Indian writer (1908–1986)

Khandavalli Lakshmi Ranjanam (1 March 1908 – 18 June 1986) is doyen of Telugu literature and research from Andhra Pradesh, India.

He was born in Ganti Pedapudi village, (East Godavari, Andhra Pradesh) of the erstwhile Madras Presidency on 1 March 1908.His ancestral native was Bellampudi, 3 miles from P.Gannavaram. He lost his father early in life and bore the burden of the family. He passed B.A. in first class and M.A. in Telugu and Sanskrit from Madras University. He came to Hyderabad in 1928 and joined as a teacher in a Government school.

Osmania University, though established long ago, did not have a seat in Telugu subject. Rayaprolu Subbarao joined as lecturer in Telugu. Lakshmiranjanam joined under him as junior lecturer. They persuaded the university authorities to open Telugu classes in the constituent colleges. He was elevated to lecturer and head of the department in 1945 and Professor in 1952.
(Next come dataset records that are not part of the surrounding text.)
-- ==== Sys2Proof/Machine/Rasterizer.lean ====
section
/-! DEFINITION. The rasterizer (42_rasterizer.md R120) and the order of a tile's pixels on the `PIXEL`
port (20_memory.md R44). -/

namespace Sys2Proof.Machine

/-- The one row pattern of a tile: every framed bit repeated `bw` times (R120). -/
def rasterRow (f : List Bit) (bw : Nat) : List Bit := f.flatMap (List.replicate bw)

/-- `rasterize(f, bw, lh)` (R120): `lh` equal rows of `len(f) · bw` columns. -/
def rasterize (f : List Bit) (bw lh : Nat) : Tile where
  height := lh
  width := f.length * bw
  rows := List.replicate lh (rasterRow f bw)

/-- `T[r][c]`, where the tile has such a pixel (00_scope.md R15). -/
def Tile.pixelAt (t : Tile) (r c : Nat) : Option Bit := t.rows[r]? >>= fun row => row[c]?

/-- The pixels of a tile in the order in which the `PIXEL` port delivers them: row-major
(20_memory.md R44, decision D12; log 11). -/
def Tile.wire (t : Tile) : List Bit := t.rows.flatten

end Sys2Proof.Machine
end

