-- ==== Sys2Proof/Laws/Ops.lean ====
section
/-! SUPPORT. What each shared operation can do, said once: entering the fault state, the stages of
ENCODE_LINE, the conditions of a hold, and the placing of a command. -/

namespace Sys2Proof.Machine

/-! ## raiseError (60_exceptions.md R203) -/

/-- Everything `error(code)` can do: nothing in the fault state, and otherwise enter it. -/
theorem raiseError_cases (kind : ErrorKind) (s : State) :
    (s.fault = true ∧ raiseError kind s = s) ∨
      (s.fault = false ∧
        raiseError kind s = { s with fault := true, errCode := errorCode kind }) := by
  unfold raiseError
  split
  · exact .inl ⟨by assumption, rfl⟩
  · exact .inr ⟨by simpa using ‹¬s.fault = true›, rfl⟩

theorem raiseError_of_fault {s : State} (kind : ErrorKind) (h : s.fault = true) :
    raiseError kind s = s := if_pos h

theorem raiseError_of_noFault {s : State} (kind : ErrorKind) (h : s.fault = false) :
    raiseError kind s = { s with fault := true, errCode := errorCode kind } :=
  if_neg (by simp [h])

@[simp] theorem raiseError_fault (kind : ErrorKind) (s : State) :
    (raiseError kind s).fault = true := by
  rcases raiseError_cases kind s with ⟨h, e⟩ | ⟨_, e⟩
  · rw [e, h]
  · rw [e]

theorem raiseError_errCode (kind : ErrorKind) (s : State) :
    (raiseError kind s).errCode = if s.fault then s.errCode else errorCode kind := by
  rcases raiseError_cases kind s with ⟨h, e⟩ | ⟨h, e⟩ <;> simp [e, h]

@[simp] theorem raiseError_seed (kind : ErrorKind) (s : State) :
    (raiseError kind s).seed = s.seed := by
  rcases raiseError_cases kind s with ⟨_, e⟩ | ⟨_, e⟩ <;> rw [e]

@[simp] theorem raiseError_cursor (kind : ErrorKind) (s : State) :
    (raiseError kind s).cursor = s.cursor := by
  rcases raiseError_cases kind s with ⟨_, e⟩ | ⟨_, e⟩ <;> rw [e]

@[simp] theorem raiseError_bw (kind : ErrorKind) (s : State) :
    (raiseError kind s).bw = s.bw := by
  rcases raiseError_cases kind s with ⟨_, e⟩ | ⟨_, e⟩ <;> rw [e]

@[simp] theorem raiseError_lh (kind : ErrorKind) (s : State) :
    (raiseError kind s).lh = s.lh := by
  rcases raiseError_cases kind s with ⟨_, e⟩ | ⟨_, e⟩ <;> rw [e]

@[simp] theorem raiseError_configured (kind : ErrorKind) (s : State) :
    (raiseError kind s).configured = s.configured := by
  rcases raiseError_cases kind s with ⟨_, e⟩ | ⟨_, e⟩ <;> rw [e]

@[simp] theorem raiseError_cmd (kind : ErrorKind) (s : State) :
    (raiseError kind s).cmd = s.cmd := by
  rcases raiseError_cases kind s with ⟨_, e⟩ | ⟨_, e⟩ <;> rw [e]

@[simp] theorem raiseError_payload (kind : ErrorKind) (s : State) :
    (raiseError kind s).payload = s.payload := by
  rcases raiseError_cases kind s with ⟨_, e⟩ | ⟨_, e⟩ <;> rw [e]

@[simp] theorem raiseError_pixel (kind : ErrorKind) (s : State) :
    (raiseError kind s).pixel = s.pixel := by
  rcases raiseError_cases kind s with ⟨_, e⟩ | ⟨_, e⟩ <;> rw [e]

@[simp] theorem raiseError_pixelAccept (kind : ErrorKind) (s : State) :
    (raiseError kind s).pixelAccept = s.pixelAccept := by
  rcases raiseError_cases kind s with ⟨_, e⟩ | ⟨_, e⟩ <;> rw [e]

/-! ## The stages of ENCODE_LINE -/

/-- Everything a taken ENCODE_LINE can do (45_commands.md R140): discarded, rejected or encoded. -/
theorem performLine_cases (cfg : Config) (bytes : List Byte) (s : State) :
    (s.fault = true ∧ performLine cfg bytes s = s) ∨
      (s.fault = false ∧ s.configured = false ∧
        performLine cfg bytes s = raiseError .configurationError s) ∨
      (encodes s = true ∧ performLine cfg bytes s = completeLine cfg bytes s) := by
  unfold performLine encodes
  cases hf : s.fault <;> cases hc : s.configured <;> simp

theorem encodes_iff (s : State) : encodes s = true ↔ s.configured = true ∧ s.fault = false := by
  simp [encodes]

/-- When an ENCODE_LINE has a step (20_memory.md R53). -/
theorem lineReady_iff (n : BitVec 16) (s : State) :
    lineReady n s = true ↔
      n.toNat ≤ s.payload.length ∧ (encodes s = true → s.pixelAccept = true) := by
  simp only [lineReady, Bool.and_eq_true, decide_eq_true_eq, Bool.or_eq_true, Bool.not_eq_true']
  cases encodes s <;> simp

/-! ## Placing a command (log 5) -/

/-- The padded queue is long enough, and it is the old queue where that was long enough already. -/
theorem padPayload_length (n : Nat) (queue : List Byte) :
    (padPayload n queue).length = max n queue.length := by
  induction n generalizing queue with
  | zero => simp [padPayload]
  | succ n ih =>
    cases queue with
    | nil => simp [padPayload, ih]
    | cons b queue => simp [padPayload, ih]

theorem padPayload_of_le {n : Nat} {queue : List Byte} (h : n ≤ queue.length) :
    padPayload n queue = queue := by
  induction n generalizing queue with
  | zero => rfl
  | succ n ih =>
    cases queue with
    | nil => simp at h
    | cons b queue => simp [padPayload, ih (by simpa using h)]

/-! ## The host's moves -/

/-- No move of the host but a hardware reset writes an element of the block's own state
(10_state.md R20, R35). -/
theorem hostAct_cases (a : HostAction) (s : State) :
    hostAct a s = hardwareReset s ∨
      ∃ cmd payload accepts, hostAct a s =
        { s with cmd := cmd, payload := payload, pixelAccept := accepts } := by
  cases a with
  | hardwareReset => exact .inl rfl
  | offer w => exact .inr ⟨_, _, _, rfl⟩
  | supply bytes => exact .inr ⟨_, _, _, rfl⟩
  | setAccept accepts => exact .inr ⟨_, _, _, rfl⟩
  | readStatus => exact .inr ⟨s.cmd, s.payload, s.pixelAccept, rfl⟩

end Sys2Proof.Machine
end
Having established the Telugu department strongly, he turned his efforts to establish a Research wing in Telugu language. The first Ph.D. degree in Telugu from the university was achieved by Dr. B.Rama Raju. He edited some parvas of Tikkana Mahabharatam for Sahitya Academy. His major work is Sangrahandhra Vignanakosam - Encyclopedia in 8 volumes. Between 1912 and 1938 Komarraju Venkata Lakshmana Rao and Kasinadhuni Nageswara Rao compiled Encyclopedia of Telugu - Andhra Vignana Sarvaswam. They could bring 3 volumes. After that Urlam Zamindar Prasadaraya Bahadur with the help of scholars published 7 volumes. Lakshmirajyam with strong determination edited and published 8 volumes of Sangrahandhra Vignana Kosam. He published Andhra History and geographical facts of Andhra Pradesh.

He established Vivekananda Educational Society and started a high school for boys and girls. He started Andhra Oriental Sanskrit and Telugu College at Nallakunta in 1958. This college grew to a Postgraduate Centre and celebrating its Golden jubilee in 2008.